Ah, sem problema. Está light. Mudou. Amadureceu. Etc. Gostaria
de duvidar um pouco dessa versão.
Mudou em quê? Mudou quando? Eduardo Suplicy é Eduardo
Suplicy desde que surgiu Eduardo
Suplicy e nunca deixará de ser
Eduardo Suplicy. José Genoino é
light há dez anos, pelo menos. O
PT vai para seu quarto mandato
na Prefeitura de Porto Alegre, e
não tenho notícia de que Tarso
Genro tenha pedido para esquecerem o que ele escreveu.
Não faz muito tempo, aliás, que
caiu o mundo em cima de Olívio
Dutra porque ele foi contra a instalação da Ford em seu Estado.
Agora pode? Luiza Erundina foi
prefeita de São Paulo em tempos
supostamente "imaturos" do PT.
Sua gestão pode ter sido qualquer
coisa, mas certamente não foi
"radical".
Se alguém "amadureceu", acho
que foram os chamados "formadores de opinião", que estão mais
prontos a absorver o PT do que
antes. Há várias causas para esse
processo.
O primeiro é o surgimento do
MST, que ocupa agora o lugar do
PT como comedor de criancinhas.
O segundo é a neutralização de
Lula. A rejeição a Lula -rejeição
de classe, rejeição visceral- revela-se bem maior do que a rejeição
ao PT, e Lula esteve, na prática,
ausente de todas as situações em
que seria de prever uma intervenção sua como aspirante à Presidência da República.
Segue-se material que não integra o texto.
-- ==== Sys2Proof/Tests/Slice0.lean ====
section
/-! SUPPORT. Tests: ill-formed terms refused, words written out from the encodings of spec/opcode_table.json, worked
vectors of spec/95_test_vectors.md and spec/96_test_vectors_derived.md, and a witness for the hypotheses of every
statement. -/

namespace Sys2Proof.Tests

set_option Elab.async false

open Sys2Proof Sys2Proof.Machine

/-! ## WellFormed: each check refuses an ill-formed term -/

/-- Rn = 1111 is not an accumulating form (R150, R151, R159 (c)). -/
theorem test_wellFormed_accumulates :
    ([.sxtab16 .al 15 0 0 1, .sxtab .al 15 0 0 1, .sxtah .al 15 0 0 1, .uxtab16 .al 15 0 0 1, .uxtab .al 15 0 0 1,
      .uxtah .al 15 0 0 1, .smlad .al 0 15 1 false 2, .smlsd .al 0 15 1 false 2, .smmla .al 0 15 1 false 2,
      .usada8 .al 0 15 1 2] : List Instr).all (fun i => !i.wellFormed) = true := by decide +kernel

/-- CPSIE and CPSID need a flag letter, and no mode without M (R300). -/
theorem test_wellFormed_cps :
    (Instr.cpsFlags true false false false false 0).wellFormed = false ∧
    (Instr.cpsFlags true false true false false 0x13).wellFormed = false ∧
    (Instr.cpsFlags true true true false false 0x13).wellFormed = true := by decide +kernel

/-- Two low registers are not a high-register form (R164). -/
theorem test_wellFormed_high :
    (Instr.tAddHigh 7 7).wellFormed = false ∧ (Instr.tMovHigh 0 7).wellFormed = false ∧
    (Instr.tCmpHigh 7 0).wellFormed = false ∧ (Instr.tMovHigh 8 7).wellFormed = true := by decide +kernel

/-- The Thumb conditional branch has no AL (R171). -/
theorem test_wellFormed_branch : (Instr.tBCond .al 0).wellFormed = false ∧ (Instr.tBCond .le 0).wellFormed = true := by
  decide +kernel

/-! ## Decode: one word for every row of the opcode table, its fields laid out as the row lays them out -/

theorem test_decode_data_processing_1 : ([
    (0b1110_000_0000_0_0011_0110_00101_11_0_0000, .and .al false 3 6 (.shiftImm ⟨5, .ror, 0⟩)),
    (0b0000_000_0000_1_1001_1100_0000_0_00_1_0110, .and .eq true 9 12 (.shiftReg ⟨0, .lsl, 6⟩)),
    (0b0001_001_0000_0_0000_0011_0110_00011100, .and .ne false 0 3 (.imm ⟨6, 28⟩)),
    (0b1100_000_0001_1_0110_1001_01100_10_0_0011, .eor .gt true 6 9 (.shiftImm ⟨12, .asr, 3⟩)),
    (0b1000_000_0001_0_1100_0000_0011_0_11_1_1001, .eor .hi false 12 0 (.shiftReg ⟨3, .ror, 9⟩)),
    (0b0010_001_0001_1_0011_0110_1001_10100011, .eor .cs true 3 6 (.imm ⟨9, 163⟩)),
    (0b1011_000_0010_0_1001_1100_10011_01_0_0110, .sub .lt false 9 12 (.shiftImm ⟨19, .lsr, 6⟩)),
    (0b0100_000_0010_1_0000_0011_0110_0_10_1_1100, .sub .mi true 0 3 (.shiftReg ⟨6, .asr, 12⟩)),
    (0b1010_001_0010_0_0110_1001_1100_00101010, .sub .ge false 6 9 (.imm ⟨12, 42⟩)),
    (0b0011_000_0011_1_1100_0000_11010_00_0_1001, .rsb .cc true 12 0 (.shiftImm ⟨26, .lsl, 9⟩)),
    (0b0101_000_0011_0_0011_0110_1001_0_01_1_0000, .rsb .pl false 3 6 (.shiftReg ⟨9, .lsr, 0⟩)),
    (0b0110_001_0011_1_1001_1100_0000_10110001, .rsb .vs true 9 12 (.imm ⟨0, 177⟩)),
    (0b0111_000_0100_0_0000_0011_00001_11_0_1100, .add .vc false 0 3 (.shiftImm ⟨1, .ror, 12⟩)),
    (0b1001_000_0100_1_0110_1001_1100_0_00_1_0011, .add .ls true 6 9 (.shiftReg ⟨12, .lsl, 3⟩)),
    (0b1101_001_0100_0_1100_0000_0011_00111000, .add .le false 12 0 (.imm ⟨3, 56⟩)),
    (0b1110_000_0101_1_0011_0110_01000_10_0_0000, .adc .al true 3 6 (.shiftImm ⟨8, .asr, 0⟩))] : List (BitVec 32 × Instr)).all (fun x => decodeArm x.1 == some x.2) = true := by
  decide +kernel

theorem test_decode_data_processing_2 : ([
    (0b0000_000_0101_0_1001_1100_0000_0_11_1_0110, .adc .eq false 9 12 (.shiftReg ⟨0, .ror, 6⟩)),
    (0b0001_001_0101_1_0000_0011_0110_10111111, .adc .ne true 0 3 (.imm ⟨6, 191⟩)),
    (0b1100_000_0110_0_0110_1001_01111_01_0_0011, .sbc .gt false 6 9 (.shiftImm ⟨15, .lsr, 3⟩)),
    (0b1000_000_0110_1_1100_0000_0011_0_10_1_1001, .sbc .hi true 12 0 (.shiftReg ⟨3, .asr, 9⟩)),
    (0b0010_001_0110_0_0011_0110_1001_01000110, .sbc .cs false 3 6 (.imm ⟨9, 70⟩)),
    (0b1011_000_0111_1_1001_1100_10110_00_0_0110, .rsc .lt true 9 12 (.shiftImm ⟨22, .lsl, 6⟩)),
    (0b0100_000_0111_0_0000_0011_0110_0_01_1_1100, .rsc .mi false 0 3 (.shiftReg ⟨6, .lsr, 12⟩)),
    (0b1010_001_0111_1_0110_1001_1100_11001101, .rsc .ge true 6 9 (.imm ⟨12, 205⟩))] : List (BitVec 32 × Instr)).all (fun x => decodeArm x.1 == some x.2) = true := by
  decide +kernel

theorem test_decode_compare_move_1 : ([
    (0b0011_000_1000_1_1100_0000_11101_11_0_1001, .tst .cc 12 (.shiftImm ⟨29, .ror, 9⟩)),
    (0b0101_000_1000_1_0011_0000_1001_0_00_1_0000, .tst .pl 3 (.shiftReg ⟨9, .lsl, 0⟩)),
    (0b0110_001_1000_1_1001_0000_0000_01010100, .tst .vs 9 (.imm ⟨0, 84⟩)),
    (0b0111_000_1001_1_0000_0000_00100_10_0_1100, .teq .vc 0 (.shiftImm ⟨4, .asr, 12⟩)),
    (0b1001_000_1001_1_0110_0000_1100_0_11_1_0011, .teq .ls 6 (.shiftReg ⟨12, .ror, 3⟩)),
    (0b1101_001_1001_1_1100_0000_0011_11011011, .teq .le 12 (.imm ⟨3, 219⟩)),
    (0b1110_000_1010_1_0011_0000_01011_01_0_0000, .cmp .al 3 (.shiftImm ⟨11, .lsr, 0⟩)),
    (0b0000_000_1010_1_1001_0000_0000_0_10_1_0110, .cmp .eq 9 (.shiftReg ⟨0, .asr, 6⟩)),
    (0b0001_001_1010_1_0000_0000_0110_01100010, .cmp .ne 0 (.imm ⟨6, 98⟩)),
    (0b1100_000_1011_1_0110_0000_10010_00_0_0011, .cmn .gt 6 (.shiftImm ⟨18, .lsl, 3⟩)),
    (0b1000_000_1011_1_1100_0000_0011_0_01_1_1001, .cmn .hi 12 (.shiftReg ⟨3, .lsr, 9⟩)),
    (0b0010_001_1011_1_0011_0000_1001_11101001, .cmn .cs 3 (.imm ⟨9, 233⟩)),
    (0b1011_000_1100_0_1001_1100_11001_11_0_0110, .orr .lt false 9 12 (.shiftImm ⟨25, .ror, 6⟩)),
    (0b0100_000_1100_1_0000_0011_0110_0_00_1_1100, .orr .mi true 0 3 (.shiftReg ⟨6, .lsl, 12⟩)),
    (0b1010_001_1100_0_0110_1001_1100_01110000, .orr .ge false 6 9 (.imm ⟨12, 112⟩)),
    (0b0011_000_1101_1_0000_0000_00000_10_0_1001, .mov .cc true 0 (.shiftImm ⟨0, .asr, 9⟩))] : List (BitVec 32 × Instr)).all (fun x => decodeArm x.1 == some x.2) = true := by
  decide +kernel

theorem test_decode_compare_move_2 : ([
    (0b0101_000_1101_0_0000_0110_1001_0_11_1_0000, .mov .pl false 6 (.shiftReg ⟨9, .ror, 0⟩)),
    (0b0110_001_1101_1_0000_1100_0000_11110111, .mov .vs true 12 (.imm ⟨0, 247⟩)),
    (0b0111_000_1110_0_0000_0011_00111_01_0_1100, .bic .vc false 0 3 (.shiftImm ⟨7, .lsr, 12⟩)),
    (0b1001_000_1110_1_0110_1001_1100_0_10_1_0011, .bic .ls true 6 9 (.shiftReg ⟨12, .asr, 3⟩)),
    (0b1101_001_1110_0_1100_0000_0011_01111110, .bic .le false 12 0 (.imm ⟨3, 126⟩)),
    (0b1110_000_1111_1_0000_0110_01110_00_0_0000, .mvn .al true 6 (.shiftImm ⟨14, .lsl, 0⟩)),
    (0b0000_000_1111_0_0000_1100_0000_0_01_1_0110, .mvn .eq false 12 (.shiftReg ⟨0, .lsr, 6⟩)),
    (0b0001_001_1111_1_0000_0011_0110_00000101, .mvn .ne true 3 (.imm ⟨6, 5⟩))] : List (BitVec 32 × Instr)).all (fun x => decodeArm x.1 == some x.2) = true := by
  decide +kernel

theorem test_decode_multiply_1 : ([
    (0b1100_0000_000_0_0110_0000_1100_1001_0011, .mul .gt false 6 12 3),
    (0b1000_0000_001_1_1100_0000_0011_1001_1001, .mla .hi true 12 0 3 9),
    (0b0010_0000_0100_0011_0110_1001_1001_0000, .umaal .cs 3 6 9 0),
    (0b1011_0000_1_00_1_1001_1100_0000_1001_0110, .umull .lt true 9 12 0 6),
    (0b0100_0000_1_01_0_0000_0011_0110_1001_1100, .umlal .mi false 0 3 6 12),
    (0b1010_0000_1_10_1_0110_1001_1100_1001_0011, .smull .ge true 6 9 12 3),
    (0b0011_0000_1_11_0_1100_0000_0011_1001_1001, .smlal .cc false 12 0 3 9),
    (0b0100_0001_0000_0000_0011_0110_1_0_1_0_1100, .smlaxy .mi 0 3 6 false true 12),
    (0b1010_0001_0010_0110_1001_1100_1_1_0_0_0011, .smlawy .ge 6 9 12 true 3),
    (0b0011_0001_0010_1100_0000_0011_1_0_1_0_1001, .smulwy .cc 12 3 false 9),
    (0b0101_0001_0100_0011_0110_1001_1_1_0_0_0000, .smlalxy .pl 3 6 9 true false 0),
    (0b0110_0001_0110_1001_0000_0000_1_0_1_0_0110, .smulxy .vs 9 0 false true 6),
    (0b1010_0111_0000_0110_1001_1100_00_0_1_0011, .smlad .ge 6 9 12 false 3),
    (0b0011_0111_0000_1100_1111_0011_00_1_1_1001, .smuad .cc 12 3 true 9),
    (0b0101_0111_0000_0011_0110_1001_01_0_1_0000, .smlsd .pl 3 6 9 false 0),
    (0b0110_0111_0000_1001_1111_0000_01_1_1_0110, .smusd .vs 9 0 true 6)] : List (BitVec 32 × Instr)).all (fun x => decodeArm x.1 == some x.2) = true := by
  decide +kernel

theorem test_decode_multiply_2 : ([
    (0b0111_0111_0100_0000_0011_0110_00_0_1_1100, .smlald .vc 0 3 6 false 12),
    (0b1001_0111_0100_0110_1001_1100_01_1_1_0011, .smlsld .ls 6 9 12 true 3),
    (0b1101_0111_0101_1100_0000_0011_00_0_1_1001, .smmla .le 12 0 3 false 9),
    (0b1110_0111_0101_0011_1111_1001_00_1_1_0000, .smmul .al 3 9 true 0),
    (0b0000_0111_0101_1001_1100_0000_11_0_1_0110, .smmls .eq 9 12 0 false 6)] : List (BitVec 32 × Instr)).all (fun x => decodeArm x.1 == some x.2) = true := by
  decide +kernel

theorem test_decode_halfword_exclusive : ([
    (0b0101_000_1_0_0_1_0_0011_0110_0000_1_01_1_0000, .strh .pl .pre false 3 6 (.reg 0)),
    (0b0110_000_0_1_1_0_0_1001_1100_0000_1_01_1_0110, .strh .vs .post true 9 12 (.imm 6)),
    (0b0111_000_1_0_0_0_1_0000_0011_0000_1_01_1_1100, .ldrh .vc .offset false 0 3 (.reg 12)),
    (0b1001_000_1_1_1_1_1_0110_1001_1100_1_01_1_0011, .ldrh .ls .pre true 6 9 (.imm 195)),
    (0b1101_000_0_0_0_0_0_1100_0000_0000_1_10_1_1001, .ldrd .le .post false 12 0 (.reg 9)),
    (0b1110_000_1_1_1_0_0_0011_0110_1001_1_10_1_0000, .ldrd .al .offset true 3 6 (.imm 144)),
    (0b0000_000_1_0_0_1_0_1001_1100_0000_1_11_1_0110, .strd .eq .pre false 9 12 (.reg 6)),
    (0b0001_000_0_1_1_0_0_0000_0011_0110_1_11_1_1100, .strd .ne .post true 0 3 (.imm 108)),
    (0b1100_000_1_0_0_0_1_0110_1001_0000_1_10_1_0011, .ldrsb .gt .offset false 6 9 (.reg 3)),
    (0b1000_000_1_1_1_1_1_1100_0000_0011_1_10_1_1001, .ldrsb .hi .pre true 12 0 (.imm 57)),
    (0b0010_000_0_0_0_0_1_0011_0110_0000_1_11_1_0000, .ldrsh .cs .post false 3 6 (.reg 0)),
    (0b1011_000_1_1_1_0_1_1001_1100_0000_1_11_1_0110, .ldrsh .lt .offset true 9 12 (.imm 6)),
    (0b0111_0001_0000_0000_0011_0000_1001_1100, .swp .vc 0 3 12),
    (0b1001_0001_0100_0110_1001_0000_1001_0011, .swpb .ls 6 9 3),
    (0b1101_0001_1000_1100_0000_1111_1001_1001, .strex .le 12 0 9),
    (0b1110_0001_1001_0011_0110_1111_1001_1111, .ldrex .al 3 6)] : List (BitVec 32 × Instr)).all (fun x => decodeArm x.1 == some x.2) = true := by
  decide +kernel

theorem test_decode_branch_system_1 : ([
    (0b0100_0001_0_0_00_1111_0011_0000_0000_0000, .mrsCpsr .mi 3),
    (0b1010_0001_0_1_00_1111_1001_0000_0000_0000, .mrsSpsr .ge 9),
    (0b0011_0001_0_0_10_1100_1111_0000_0000_1001, .msrCpsr .cc 12 (.reg 9)),
    (0b0101_0001_0_1_10_0011_1111_0000_0000_0000, .msrSpsr .pl 3 (.reg 0)),
    (0b0110_0011_0_0_10_1001_1111_0000_00111101, .msrCpsr .vs 9 (.imm ⟨0, 61⟩)),
    (0b0111_0011_0_1_10_0000_1111_0110_01101010, .msrSpsr .vc 0 (.imm ⟨6, 106⟩)),
    (0b1001_0001_0010_1111_1111_1111_0001_0011, .bx .ls 3),
    (0b1101_0001_0010_1111_1111_1111_0010_1001, .bxj .le 9),
    (0b1110_0001_0010_1111_1111_1111_0011_0000, .blxReg .al 0),
    (0b0000_0001_0110_1111_1100_1111_0001_0110, .clz .eq 12 6),
    (0b1110_0001_0010_1001_0111_0011_0111_1100, .bkpt 38716),
    (0b0011_101_0_010011000010101111111011, .b .cc 4991995),
    (0b0101_101_1_000000001010010100101000, .bl .pl 42280),
    (0b1100_1111_001101111000100000110011, .swi .gt 3639347),
    (0b1111_0001_0000_00_1_0_0000000_000_0_00000, .cpsMode 0),
    (0b1111_0001_0000_1_1_1_0_0000000_1_0_1_0_01101, .cpsFlags true true true false true 13)] : List (BitVec 32 × Instr)).all (fun x => decodeArm x.1 == some x.2) = true := by
  decide +kernel

theorem test_decode_branch_system_2 : ([
    (0b1111_0001_0000_0001_0000_00_1_0_0000_0000, .setend true),
    (0b1111_101_1_110110110101000110011011, .blxImm true 14373275)] : List (BitVec 32 × Instr)).all (fun x => decodeArm x.1 == some x.2) = true := by
  decide +kernel

theorem test_decode_media_1 : ([
    (0b1100_0001_0_00_0_0110_1001_0000_0101_0011, .qadd .gt 6 9 3),
    (0b1000_0001_0_01_0_1100_0000_0000_0101_1001, .qsub .hi 12 0 9),
    (0b0010_0001_0_10_0_0011_0110_0000_0101_0000, .qdadd .cs 3 6 0),
    (0b1011_0001_0_11_0_1001_1100_0000_0101_0110, .qdsub .lt 9 12 6),
    (0b0000_0110_1000_1001_1100_10000_001_0110, .pkhbt .eq 9 12 16 6),
    (0b0001_0110_1000_0000_0011_11101_101_1100, .pkhtb .ne 0 3 29 12),
    (0b1100_0110_101_10111_1001_01010_1_01_0011, .ssat .gt 23 9 10 true 3),
    (0b1000_0110_111_00100_0000_10111_0_01_1001, .usat .hi 4 0 23 false 9),
    (0b0010_0110_1010_0011_0110_1111_0011_0000, .ssat16 .cs 3 6 0),
    (0b1011_0110_1110_1001_1100_1111_0011_0110, .usat16 .lt 9 12 6),
    (0b0100_0110_1000_0000_0011_1111_1011_1100, .sel .mi 0 3 12),
    (0b1010_0110_1011_1111_1001_1111_0011_0011, .rev .ge 9 3),
    (0b0011_0110_1011_1111_0000_1111_1011_1001, .rev16 .cc 0 9),
    (0b0101_0110_1111_1111_0110_1111_1011_0000, .revsh .pl 6 0),
    (0b0110_0110_1_000_1001_1100_01_00_0111_0110, .sxtab16 .vs 9 12 1 6),
    (0b0111_0110_1_000_1111_0011_10_00_0111_1100, .sxtb16 .vc 3 2 12)] : List (BitVec 32 × Instr)).all (fun x => decodeArm x.1 == some x.2) = true := by
  decide +kernel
O terceiro fator é que os níveis
de corrupção e desgoverno, de
banditismo e vandalização do
poder público atingidos pela direita fizeram com que o PT se tornasse para muitos não só aceitável, mas desejável do ponto de vista da moralização política.
O PT mudou? Acho que não
muito. Mudou o modo de encará-lo. O que me espanta é que, a despeito desse "amadurecimento" da
opinião pública, a campanha em
São Paulo tenha mostrado que
Maluf pode crescer quando radicaliza. Sua propaganda funcionou ao agitar os temas do anticomunismo, do falso moralismo sexual, da repressão, do machismo,
do preconceito.
É a extrema-direita que não
desgruda do passado. Repete-se a
todo momento que a esquerda
não aprendeu com a queda do
muro de Berlim. Mas é o eleitor de
Maluf que não aprendeu com a
queda do regime militar; nem
quer aprender.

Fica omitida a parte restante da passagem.